Exercise details
Scan the entries below and return each line that contains "linkEvent".

(Beginning of Data shown)

-- ==== Sys2Proof/Laws/FrameIflOps.lean ====
section
/-! SUPPORT. Which parts of the state the operations of IflOps, Directory, Cipher, Lanes, Lock, IflPhy can change (Safety.Frame), one lemma each, in the order of their definitions. -/

set_option linter.unusedTactic false
set_option linter.unreachableTactic false
set_option linter.unusedSimpArgs false
set_option linter.unusedVariables false

namespace Sys2Proof.Machine

variable {ps : List Part} {s t : State}

theorem modPort_frame (h : Frame ps s t) (hm : Within [.ifl] ps) (a1) (a2) : Frame ps s (modPort a1 a2 t) := by
  unfold modPort
  repeat'
    first
    | (show Within _ _; exact Within.trans (by decide) hm)
    | intro _
    | with_reducible (first | assumption | apply modIfl_frame)

theorem linkEvent_frame (h : Frame ps s t) (hm : Within [.ifl] ps) (a1) : Frame ps s (linkEvent a1 t) := by
  unfold linkEvent
  repeat'
    first
    | (show Within _ _; exact Within.trans (by decide) hm)
    | intro _
    | with_reducible (first | assumption | apply modIfl_frame)

theorem iflEvent_frame (h : Frame ps s t) (hm : Within [.ifl] ps) (a1) (a2) : Frame ps s (iflEvent a1 a2 t) := by
  unfold iflEvent
  repeat'
    first
    | (show Within _ _; exact Within.trans (by decide) hm)
    | intro _
    | with_reducible (first | assumption | apply modPort_frame)

theorem searchOn_frame (h : Frame ps s t) (hm : Within [.ifl] ps) (a1) (a2) : Frame ps s (searchOn a1 a2 t) := by
  unfold searchOn
  repeat'
    first
    | (show Within _ _; exact Within.trans (by decide) hm)
    | intro _
    | with_reducible (first | assumption | apply modPort_frame | apply ite_frame)
    | split

theorem sendFrame_frame (h : Frame ps s t) (hm : Within [.ifl, .outs] ps) (a1) (a2) (a3) (a4) (a5) (a6) : Frame ps s (sendFrame a1 a2 a3 a4 a5 a6 t) := by
  unfold sendFrame
  repeat'
    first
    | (show Within _ _; exact Within.trans (by decide) hm)
    | intro _
    | with_reducible (first | assumption | apply onlyIf_frame | apply searchOn_frame | apply modPort_frame | apply emit_frame)
    | split
    | (extract_lets +onlyGivenNames x; first | (refine (fun hx : Frame ps s x => ?_) ?_ <;> [clear_value x; subst x]) | clear_value x)

theorem flushMgmt_frame (h : Frame ps s t) (hm : Within [.ifl, .outs] ps) (a1) : Frame ps s (flushMgmt a1 t) := by
  unfold flushMgmt
  repeat'
    first
    | (show Within _ _; exact Within.trans (by decide) hm)
    | intro _
    | with_reducible (first | assumption | apply modPort_frame | apply each_frame | apply sendFrame_frame | apply ite_frame)
    | split
    | (extract_lets +onlyGivenNames x; first | (refine (fun hx : Frame ps s x => ?_) ?_ <;> [clear_value x; subst x]) | clear_value x)

theorem sendMgmt_frame (h : Frame ps s t) (hm : Within [.ifl, .outs] ps) (a1) (a2) : Frame ps s (sendMgmt a1 a2 t) := by
  unfold sendMgmt
  repeat'
    first
    | (show Within _ _; exact Within.trans (by decide) hm)
    | intro _
    | with_reducible (first | assumption | apply flushMgmt_frame | apply modPort_frame | apply ite_frame)
    | split

theorem sendPlain_frame (h : Frame ps s t) (hm : Within [.ifl, .outs] ps) (a1) (a2) (a3) (a4) (a5) : Frame ps s (sendPlain a1 a2 a3 a4 a5 t) := by
  unfold sendPlain
  repeat'
    first
    | (show Within _ _; exact Within.trans (by decide) hm)
    | intro _
    | with_reducible (first | assumption | apply sendFrame_frame | apply ite_frame)
    | split
    | (extract_lets +onlyGivenNames x; first | (refine (fun hx : Frame ps s x => ?_) ?_ <;> [clear_value x; subst x]) | (refine (fun hx : Frame ps s x.2 => ?_) ?_ <;> [clear_value x; subst x]) | (refine (fun hx : Frame ps s x.1 => ?_) ?_ <;> [clear_value x; subst x]) | clear_value x)

theorem sendSeq_frame (h : Frame ps s t) (hm : Within [.ifl, .outs] ps) (a1) (a2) : Frame ps s (sendSeq a1 a2 t) := by
  unfold sendSeq
  repeat'
    first
    | (show Within _ _; exact Within.trans (by decide) hm)
    | intro _
    | with_reducible (first | assumption | apply sendFrame_frame)
    | split
    | (extract_lets +onlyGivenNames x; first | (refine (fun hx : Frame ps s x => ?_) ?_ <;> [clear_value x; subst x]) | (refine (fun hx : Frame ps s x.2 => ?_) ?_ <;> [clear_value x; subst x]) | (refine (fun hx : Frame ps s x.1 => ?_) ?_ <;> [clear_value x; subst x]) | clear_value x)

theorem pumpN_frame (h : Frame ps s t) (hm : Within [.ifl, .outs] ps) (a1) (a2) : Frame ps s (pumpN a1 a2 t) := by
  induction a1 generalizing t with
  | zero => exact h
  | succ n ih =>
    unfold pumpN
    extract_lets pt
    split
    · exact h
    · split
      · exact ih (sendSeq_frame (modPort_frame h (hm.sub (by decide)) _ _) (hm.sub (by decide)) _ _)
      · exact h

theorem pump_frame (h : Frame ps s t) (hm : Within [.ifl, .outs] ps) (a1) : Frame ps s (pump a1 t) := by
  unfold pump
  repeat'
    first
    | (show Within _ _; exact Within.trans (by decide) hm)
    | intro _
    | with_reducible (first | assumption | apply pumpN_frame | apply flushMgmt_frame)

theorem enqueue_frame (h : Frame ps s t) (hm : Within [.ifl, .outs] ps) (a1) (a2) : Frame ps s (enqueue a1 a2 t) := by
  unfold enqueue
  repeat'
    first
    | (show Within _ _; exact Within.trans (by decide) hm)
    | intro _
    | with_reducible (first | assumption | apply pump_frame | apply modPort_frame)

theorem modNode_frame (h : Frame ps s t) (hm : Within [.ifl] ps) (a1) (a2) : Frame ps s (modNode a1 a2 t) := by
  unfold modNode
  repeat'
    first
    | (show Within _ _; exact Within.trans (by decide) hm)
    | intro _
    | with_reducible (first | assumption | apply modIfl_frame | apply ite_frame)
    | split

theorem sendTo_frame (h : Frame ps s t) (hm : Within [.ifl, .outs] ps) (a1) (a2) (a3) (a4) : Frame ps s (sendTo a1 a2 a3 a4 t) := by
  unfold sendTo
  repeat'
    first
    | (show Within _ _; exact Within.trans (by decide) hm)
    | intro _
    | with_reducible (first | assumption | apply enqueue_frame)
    | split

theorem sendData_frame (h : Frame ps s t) (hm : Within [.ifl, .outs] ps) (a1) (a2) (a3) (a4) (a5) : Frame ps s (sendData a1 a2 a3 a4 a5 t) := by
  unfold sendData
  repeat'
    first
    | (show Within _ _; exact Within.trans (by decide) hm)
    | intro _
    | with_reducible (first | assumption | apply sendTo_frame)

theorem sendDirState_frame (h : Frame ps s t) (hm : Within [.dir, .ifl, .outs] ps) (a1) : Frame ps s (sendDirState a1 t) := by
  unfold sendDirState
  repeat'
    first
    | (show Within _ _; exact Within.trans (by decide) hm)
    | intro _
    | with_reducible (first | assumption | apply sendData_frame | apply each_frame | apply modDir_frame)
    | split
    | (extract_lets +onlyGivenNames x; first | (refine (fun hx : Frame ps s x => ?_) ?_ <;> [clear_value x; subst x]) | clear_value x)

theorem relayChange_frame (h : Frame ps s t) (hm : Within [.dir, .ifl, .outs] ps) (a1) (a2) : Frame ps s (relayChange a1 a2 t) := by
  unfold relayChange
  repeat'
    first
    | (show Within _ _; exact Within.trans (by decide) hm)
    | intro _
    | with_reducible (first | assumption | apply each_frame | apply sendData_frame | apply modDir_frame)
    | split
    | (extract_lets +onlyGivenNames x; first | (refine (fun hx : Frame ps s x => ?_) ?_ <;> [clear_value x; subst x]) | clear_value x)

theorem dirEvent_frame (h : Frame ps s t) (hm : Within [.dir] ps) (a1) : Frame ps s (dirEvent a1 t) := by
  unfold dirEvent
  repeat'
    first
    | (show Within _ _; exact Within.trans (by decide) hm)
    | intro _
    | with_reducible (first | assumption | apply modDir_frame)

theorem lookupDone_frame (h : Frame ps s t) (hm : Within [.flights, .run, .slc, .led, .outs] ps) (a1) (a2) (a3) (a4) : Frame ps s (lookupDone a1 a2 a3 a4 t) := by
  unfold lookupDone
  repeat'
    first
    | (show Within _ _; exact Within.trans (by decide) hm)
    | intro _
    | with_reducible (first | assumption | apply writeAndSettle_frame | apply settle_frame | apply ite_frame)
    | split

theorem withEntry_frame (h : Frame ps s t) (hm : Within [.flights, .run, .slc, .led] ps) (a1) (a2) (a3) (f1 : _ → _ → _ → State → State) (hf1 : ∀ a b c {t}, Frame ps s t → Frame ps s (f1 a b c t)) : Frame ps s (withEntry a1 a2 a3 f1 t) := by
  unfold withEntry
  repeat'
    first
    | (show Within _ _; exact Within.trans (by decide) hm)
    | intro _
    | with_reducible (first | assumption | apply hf1 | apply startOp_frame | apply withRead_frame | apply settle_frame | apply ite_frame)
    | split
    | (extract_lets +onlyGivenNames x; first | (refine (fun hx : Frame ps s x => ?_) ?_ <;> [clear_value x; subst x]) | clear_value x)

theorem execLookup_frame (h : Frame ps s t) (hm : Within [.flights, .run, .slc, .led, .outs] ps) (a1) (a2) (a3) : OutFrame ps s (execLookup a1 a2 a3 t) := by
  unfold execLookup
  repeat'
    first
    | (show Within _ _; exact Within.trans (by decide) hm)
    | intro _
    | with_reducible (first | assumption | apply OutFrame.next | apply withEntry_frame | apply lookupDone_frame)

theorem execGrant_frame (h : Frame ps s t) (hm : Within [.flights, .run, .slc, .led, .dir] ps) (a1) (a2) (a3) : OutFrame ps s (execGrant a1 a2 a3 t) := by
  unfold execGrant
  repeat'
    first
    | (show Within _ _; exact Within.trans (by decide) hm)
    | intro _
    | with_reducible (first | assumption | apply OutFrame.next | apply withEntry_frame | apply settle_frame | apply modDir_frame | apply noteV_frame | apply ite_frame)
    | split
    | (extract_lets +onlyGivenNames x; first | (refine (fun hx : Frame ps s x => ?_) ?_ <;> [clear_value x; subst x]) | clear_value x)

theorem execGrantCommit_frame (h : Frame ps s t) (hm : Within [.flights, .run, .slc, .led, .dir, .outs] ps) (a1) (a2) : OutFrame ps s (execGrantCommit a1 a2 t) := by
  unfold execGrantCommit
  repeat'
    first
    | (show Within _ _; exact Within.trans (by decide) hm)
    | intro _
    | with_reducible (first | assumption | apply OutFrame.next | apply onOp_frame | apply modDir_frame | apply settle_frame | apply commitPoint_frame | apply lookupDone_frame | apply ite_frame)
    | split
    | (extract_lets +onlyGivenNames x; first | (refine (fun hx : Frame ps s x => ?_) ?_ <;> [clear_value x; subst x]) | (refine (fun hx : Frame ps s x.2 => ?_) ?_ <;> [clear_value x; subst x]) | (refine (fun hx : Frame ps s x.1 => ?_) ?_ <;> [clear_value x; subst x]) | clear_value x)

theorem beginChange_frame (h : Frame ps s t) (hm : Within [.flights, .run, .slc, .led, .dir, .cus, .outs] ps) (a1) (a2) (a3) : Frame ps s (beginChange a1 a2 a3 t) := by
  unfold beginChange
  repeat'
    first
    | (show Within _ _; exact Within.trans (by decide) hm)
    | intro _
    | with_reducible (first | assumption | apply modDir_frame | apply atStage_frame | apply modCus_frame | apply modFlight_frame | refine beginRec_frame ?_ ?_ (by with_reducible assumption))
    | split
    | (extract_lets +onlyGivenNames x; first | (refine (fun hx : Frame ps s x => ?_) ?_ <;> [clear_value x; subst x]) | clear_value x)

theorem changeOp_frame (h : Frame ps s t) (hm : Within [.flights, .run, .slc, .led] ps) (a1) (a2) (f1 : _ → State → State) (hf1 : ∀ a {t}, Frame ps s t → Frame ps s (f1 a t)) : Frame ps s (changeOp a1 a2 f1 t) := by
  unfold changeOp
  repeat'
    first
    | (show Within _ _; exact Within.trans (by decide) hm)
    | intro _
    | with_reducible (first | assumption | apply hf1 | apply startOp_frame | apply settle_frame | apply ite_frame)
    | split

theorem execDirLoad_frame (h : Frame ps s t) (hm : Within [.flights, .run, .slc, .led, .dir, .cus, .outs, .free] ps) (a1) (a2) : OutFrame ps s (execDirLoad a1 a2 t) := by
  unfold execDirLoad
  repeat'
    first
    | (show Within _ _; exact Within.trans (by decide) hm)
    | intro _
    | with_reducible (first | assumption | apply OutFrame.next | apply changeOp_frame | apply withRead_frame | apply atStage_frame | apply settle_frame | apply dirEvent_frame | apply drawn_frame | apply beginChange_frame | apply ite_frame)
    | split
    | (extract_lets +onlyGivenNames x; first | (refine (fun hx : Frame ps s x => ?_) ?_ <;> [clear_value x; subst x]) | clear_value x)

theorem execRevoke_frame (h : Frame ps s t) (hm : Within [.flights, .run, .slc, .led, .dir, .cus, .outs] ps) (a1) : OutFrame ps s (execRevoke a1 t) := by
  unfold execRevoke
  repeat'
    first
    | (show Within _ _; exact Within.trans (by decide) hm)
    | intro _
    | with_reducible (first | assumption | apply OutFrame.next | apply changeOp_frame | apply settle_frame | apply beginChange_frame | apply ite_frame)
    | split
    | (extract_lets +onlyGivenNames x; first | (refine (fun hx : Frame ps s x => ?_) ?_ <;> [clear_value x; subst x]) | (refine (fun hx : Frame ps s x.2 => ?_) ?_ <;> [clear_value x; subst x]) | (refine (fun hx : Frame ps s x.1 => ?_) ?_ <;> [clear_value x; subst x]) | clear_value x)

theorem execRevokeEpoch_frame (h : Frame ps s t) (hm : Within [.flights, .run, .slc, .led, .dir, .cus, .outs] ps) (a1) : OutFrame ps s (execRevokeEpoch a1 t) := by
  unfold execRevokeEpoch
  repeat'
    first
    | (show Within _ _; exact Within.trans (by decide) hm)
    | intro _
    | with_reducible (first | assumption | apply OutFrame.next | apply changeOp_frame | apply settle_frame | apply beginChange_frame | apply ite_frame)
    | split
    | (extract_lets +onlyGivenNames x; first | (refine (fun hx : Frame ps s x => ?_) ?_ <;> [clear_value x; subst x]) | clear_value x)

(End of Data shown)

Answer to the problem
theorem linkEvent_frame (h : Frame ps s t) (hm : Within [.ifl] ps) (a1) : Frame ps s (linkEvent a1 t) := by
  unfold linkEvent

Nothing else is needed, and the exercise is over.